Records:
-- ==== Sys2Proof/Machine/Crypto.lean ====
section
/-! DEFINITION. The cryptography the rules name: SHA-256 (FIPS 180-4), AES (FIPS 197) with CMAC (SP 800-38B) and
GCM (SP 800-38D), the key derivation of R636, and ECDSA and ECDH on P-256 (FIPS 186). Byte strings are lists, words and
field elements are numbers. -/

namespace Sys2Proof.Machine

/-! ## Byte strings -/

/-- A number as `n` little-endian bytes (chapter 0, Notation). -/
def leBytes : Nat → Nat → List Byte
  | 0, _ => []
  | n + 1, v => BitVec.ofNat 8 v :: leBytes n (v / 256)

/-- The value of little-endian bytes. -/
def ofLeBytes : List Byte → Nat
  | [] => 0
  | b :: t => b.toNat + 256 * ofLeBytes t

/-- A byte list padded with zeros, or cut, to `n` bytes. -/
def padTo (n : Nat) (l : List Byte) : List Byte := (l ++ List.replicate n 0).take n

/-- A number as `n` big-endian bytes. -/
def beBytes (n v : Nat) : List Byte := (List.range n).map fun i => BitVec.ofNat 8 (v >>> (8 * (n - 1 - i)))

/-- The number that big-endian bytes spell. -/
def ofBeBytes (l : List Byte) : Nat := l.foldl (fun a b => a * 256 + b.toNat) 0

/-- The string cut into pieces of `n` bytes, the last one shorter; `fuel` bounds their number. -/
def cut (n : Nat) : Nat → List Byte → List (List Byte)
  | 0, _ => []
  | _, [] => []
  | fuel + 1, l => l.take n :: cut n fuel (l.drop n)

/-- Byte by byte exclusive or, as long as the shorter. -/
def xorBytes (a b : List Byte) : List Byte := List.zipWith (fun x y => x ^^^ y) a b

/-- The bytes of an ASCII text, without a terminator (R636). -/
def ascii (t : String) : List Byte := t.toList.map fun c => BitVec.ofNat 8 c.toNat

/-! ## SHA-256 -/

/-- Rotation of a 32-bit word to the right. -/
def rotr32 (x n : Nat) : Nat := ((x >>> n) ||| (x <<< (32 - n))) % 2 ^ 32

/-- The 64 round constants. -/
def shaK : List Nat :=
  [ 0x428a2f98, 0x71374491, 0xb5c0fbcf, 0xe9b5dba5, 0x3956c25b, 0x59f111f1, 0x923f82a4, 0xab1c5ed5,
    0xd807aa98, 0x12835b01, 0x243185be, 0x550c7dc3, 0x72be5d74, 0x80deb1fe, 0x9bdc06a7, 0xc19bf174,
    0xe49b69c1, 0xefbe4786, 0x0fc19dc6, 0x240ca1cc, 0x2de92c6f, 0x4a7484aa, 0x5cb0a9dc, 0x76f988da,
    0x983e5152, 0xa831c66d, 0xb00327c8, 0xbf597fc7, 0xc6e00bf3, 0xd5a79147, 0x06ca6351, 0x14292967 ] ++
  [ 0x27b70a85, 0x2e1b2138, 0x4d2c6dfc, 0x53380d13, 0x650a7354, 0x766a0abb, 0x81c2c92e, 0x92722c85,
    0xa2bfe8a1, 0xa81a664b, 0xc24b8b70, 0xc76c51a3, 0xd192e819, 0xd6990624, 0xf40e3585, 0x106aa070,
    0x19a4c116, 0x1e376c08, 0x2748774c, 0x34b0bcb5, 0x391c0cb3, 0x4ed8aa4a, 0x5b9cca4f, 0x682e6ff3,
    0x748f82ee, 0x78a5636f, 0x84c87814, 0x8cc70208, 0x90befffa, 0xa4506ceb, 0xbef9a3f7, 0xc67178f2 ]

/-- The working variables of the compression. -/
structure Sha where
  a : Nat
  b : Nat
  c : Nat
  d : Nat
  e : Nat
  f : Nat
  g : Nat
  h : Nat
  deriving DecidableEq, Repr

/-- The initial hash value. -/
def Sha.init : Sha :=
  { a := 0x6a09e667, b := 0xbb67ae85, c := 0x3c6ef372, d := 0xa54ff53a, e := 0x510e527f, f := 0x9b05688c,
    g := 0x1f83d9ab, h := 0x5be0cd19 }

/-- One round for each constant; the message schedule slides along a window of 16 words. -/
def shaRounds : List Nat → List Nat → Sha → Sha
  | [], _, x => x
  | k :: ks, w, x =>
    let w0 := w.getD 0 0
    let s1 := rotr32 x.e 6 ^^^ rotr32 x.e 11 ^^^ rotr32 x.e 25
    let ch := (x.e &&& x.f) ^^^ ((2 ^ 32 - 1 - x.e) &&& x.g)
    let t1 := x.h + s1 + ch + k + w0
    let s0 := rotr32 x.a 2 ^^^ rotr32 x.a 13 ^^^ rotr32 x.a 22
    let maj := (x.a &&& x.b) ^^^ (x.a &&& x.c) ^^^ (x.b &&& x.c)
    let w1 := w.getD 1 0
    let w14 := w.getD 14 0
    let next := ((rotr32 w14 17 ^^^ rotr32 w14 19 ^^^ (w14 >>> 10)) + w.getD 9 0 +
      (rotr32 w1 7 ^^^ rotr32 w1 18 ^^^ (w1 >>> 3)) + w0) % 2 ^ 32
    shaRounds ks (w.drop 1 ++ [next])
      { a := (t1 + s0 + maj) % 2 ^ 32, b := x.a, c := x.b, d := x.c, e := (x.d + t1) % 2 ^ 32, f := x.e, g := x.f, h := x.g }

/-- The compression of one 64-byte block. -/
def shaBlock (x : Sha) (blk : List Byte) : Sha :=
  let y := shaRounds shaK ((cut 4 16 blk).map ofBeBytes) x
  let add (u v : Nat) : Nat := (u + v) % 2 ^ 32
  { a := add x.a y.a, b := add x.b y.b, c := add x.c y.c, d := add x.d y.d, e := add x.e y.e, f := add x.f y.f,
    g := add x.g y.g, h := add x.h y.h }

/-- The message padded to whole blocks. -/
def shaPad (m : List Byte) : List Byte :=
  m ++ 0x80 :: List.replicate ((119 - m.length % 64) % 64) 0 ++ beBytes 8 (8 * m.length)

/-- SHA-256 of a byte string, 32 bytes. -/
def sha256 (m : List Byte) : List Byte :=
  let p := shaPad m
  let x := (cut 64 (p.length / 64) p).foldl shaBlock Sha.init
  [x.a, x.b, x.c, x.d, x.e, x.f, x.g, x.h].flatMap (beBytes 4)

/-! ## AES -/

/-- The S-box, entry `i` in bits `8 i` to `8 i + 7`. -/
def aesSbox : Nat :=
  0x16bb54b00f2d99416842e6bf0d89a18cdf2855cee9871e9b948ed9691198f8e1 * 2 ^ 1792 +
  0x9e1dc186b95735610ef6034866b53e708a8bbd4b1f74dde8c6b4a61c2e2578ba * 2 ^ 1536 +
  0x08ae7a65eaf4566ca94ed58d6d37c8e779e4959162acd3c25c2406490a3a32e0 * 2 ^ 1280 +
  0xdb0b5ede14b8ee4688902a22dc4f816073195d643d7ea7c41744975fec130ccd * 2 ^ 1024 +
  0xd2f3ff1021dab6bcf5389d928f40a351a89f3c507f02f94585334d43fbaaefd0 * 2 ^ 768 +
  0xcf584c4a39becb6a5bb1fc20ed00d153842fe329b3d63b52a05a6e1b1a2c8309 * 2 ^ 512 +
  0x75b227ebe28012079a059618c323c7041531d871f1e5a534ccf73f362693fdb7 * 2 ^ 256 +
  0xc072a49cafa2d4adf04759fa7dc982ca76abd7fe2b670130c56f6bf27b777c63

/-- The S-box of a byte. -/
def sub8 (b : Nat) : Nat := (aesSbox >>> (8 * b)) % 256

/-- Doubling in the field of AES. -/
def xtime (b : Nat) : Nat := if b < 128 then 2 * b else (2 * b - 256) ^^^ 0x1b

/-- The next round constant words: the key schedule, `nk` words to a group, newest group last. Each round of the
recursion makes one word from the one before it and the one `nk` back. -/
def keyWords (nk : Nat) : Nat → Nat → Nat → List (List Nat) → List (List Nat)
  | 0, _, _, w => w
  | n + 1, i, rc, w =>
    let prev := w.getD (w.length - 1) []
    let t :=
      if i % nk = 0 then
        match (prev.drop 1 ++ prev.take 1).map sub8 with
        | x :: r => (x ^^^ rc) :: r
        | [] => []
      else if nk > 6 ∧ i % nk = 4 then prev.map sub8 else prev
    keyWords nk n (i + 1) (if i % nk = 0 then xtime rc else rc) (w ++ [List.zipWith (· ^^^ ·) (w.getD (w.length - nk) []) t])

/-- The round keys of a 16- or 32-byte key, 16 bytes each. -/
def roundKeys (key : List Byte) : List (List Nat) :=
  let nk := key.length / 4
  let w := keyWords nk (4 * (nk + 7) - nk) nk 1 ((cut 4 nk key).map fun x => x.map BitVec.toNat)
  (List.range (nk + 7)).map fun r => (w.drop (4 * r)).take 4 |>.flatten

/-- SubBytes and ShiftRows of a state in column order. -/
def subShift (st : List Nat) : List Nat :=
  [0, 5, 10, 15, 4, 9, 14, 3, 8, 13, 2, 7, 12, 1, 6, 11].map fun i => sub8 (st.getD i 0)

/-- MixColumns. -/
def mixColumns : List Nat → List Nat
  | a :: b :: c :: d :: t =>
    let e := a ^^^ b ^^^ c ^^^ d
    (a ^^^ e ^^^ xtime (a ^^^ b)) :: (b ^^^ e ^^^ xtime (b ^^^ c)) :: (c ^^^ e ^^^ xtime (c ^^^ d)) ::
      (d ^^^ e ^^^ xtime (d ^^^ a)) :: mixColumns t
  | _ => []

/-- The rounds after the first key addition; the last one mixes no columns. -/
def aesRounds : List (List Nat) → List Nat → List Nat
  | [], st => st
  | [k], st => List.zipWith (· ^^^ ·) (subShift st) k
  | k :: ks, st => aesRounds ks (List.zipWith (· ^^^ ·) (mixColumns (subShift st)) k)

/-- The AES encryption of one 16-byte block under round keys. -/
def aesBlock (rks : List (List Nat)) (b : List Byte) : List Byte :=
  match rks with
  | [] => b
  | k :: ks => (aesRounds ks (List.zipWith (· ^^^ ·) (b.map BitVec.toNat) k)).map (BitVec.ofNat 8)

/-- The AES encryption of one block under a key of 16 or 32 bytes. -/
def aes (key b : List Byte) : List Byte := aesBlock (roundKeys key) b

Exercise description: Include the first line, the line containing "bytes spell. -/", and every line between them, copied exactly from the material above; output no other line.

Expected answer:
-- ==== Sys2Proof/Machine/Crypto.lean ====
section
/-! DEFINITION. The cryptography the rules name: SHA-256 (FIPS 180-4), AES (FIPS 197) with CMAC (SP 800-38B) and
GCM (SP 800-38D), the key derivation of R636, and ECDSA and ECDH on P-256 (FIPS 186). Byte strings are lists, words and
field elements are numbers. -/

namespace Sys2Proof.Machine

/-! ## Byte strings -/

/-- A number as `n` little-endian bytes (chapter 0, Notation). -/
def leBytes : Nat → Nat → List Byte
  | 0, _ => []
  | n + 1, v => BitVec.ofNat 8 v :: leBytes n (v / 256)

/-- The value of little-endian bytes. -/
def ofLeBytes : List Byte → Nat
  | [] => 0
  | b :: t => b.toNat + 256 * ofLeBytes t

/-- A byte list padded with zeros, or cut, to `n` bytes. -/
def padTo (n : Nat) (l : List Byte) : List Byte := (l ++ List.replicate n 0).take n

/-- A number as `n` big-endian bytes. -/
def beBytes (n v : Nat) : List Byte := (List.range n).map fun i => BitVec.ofNat 8 (v >>> (8 * (n - 1 - i)))

/-- The number that big-endian bytes spell. -/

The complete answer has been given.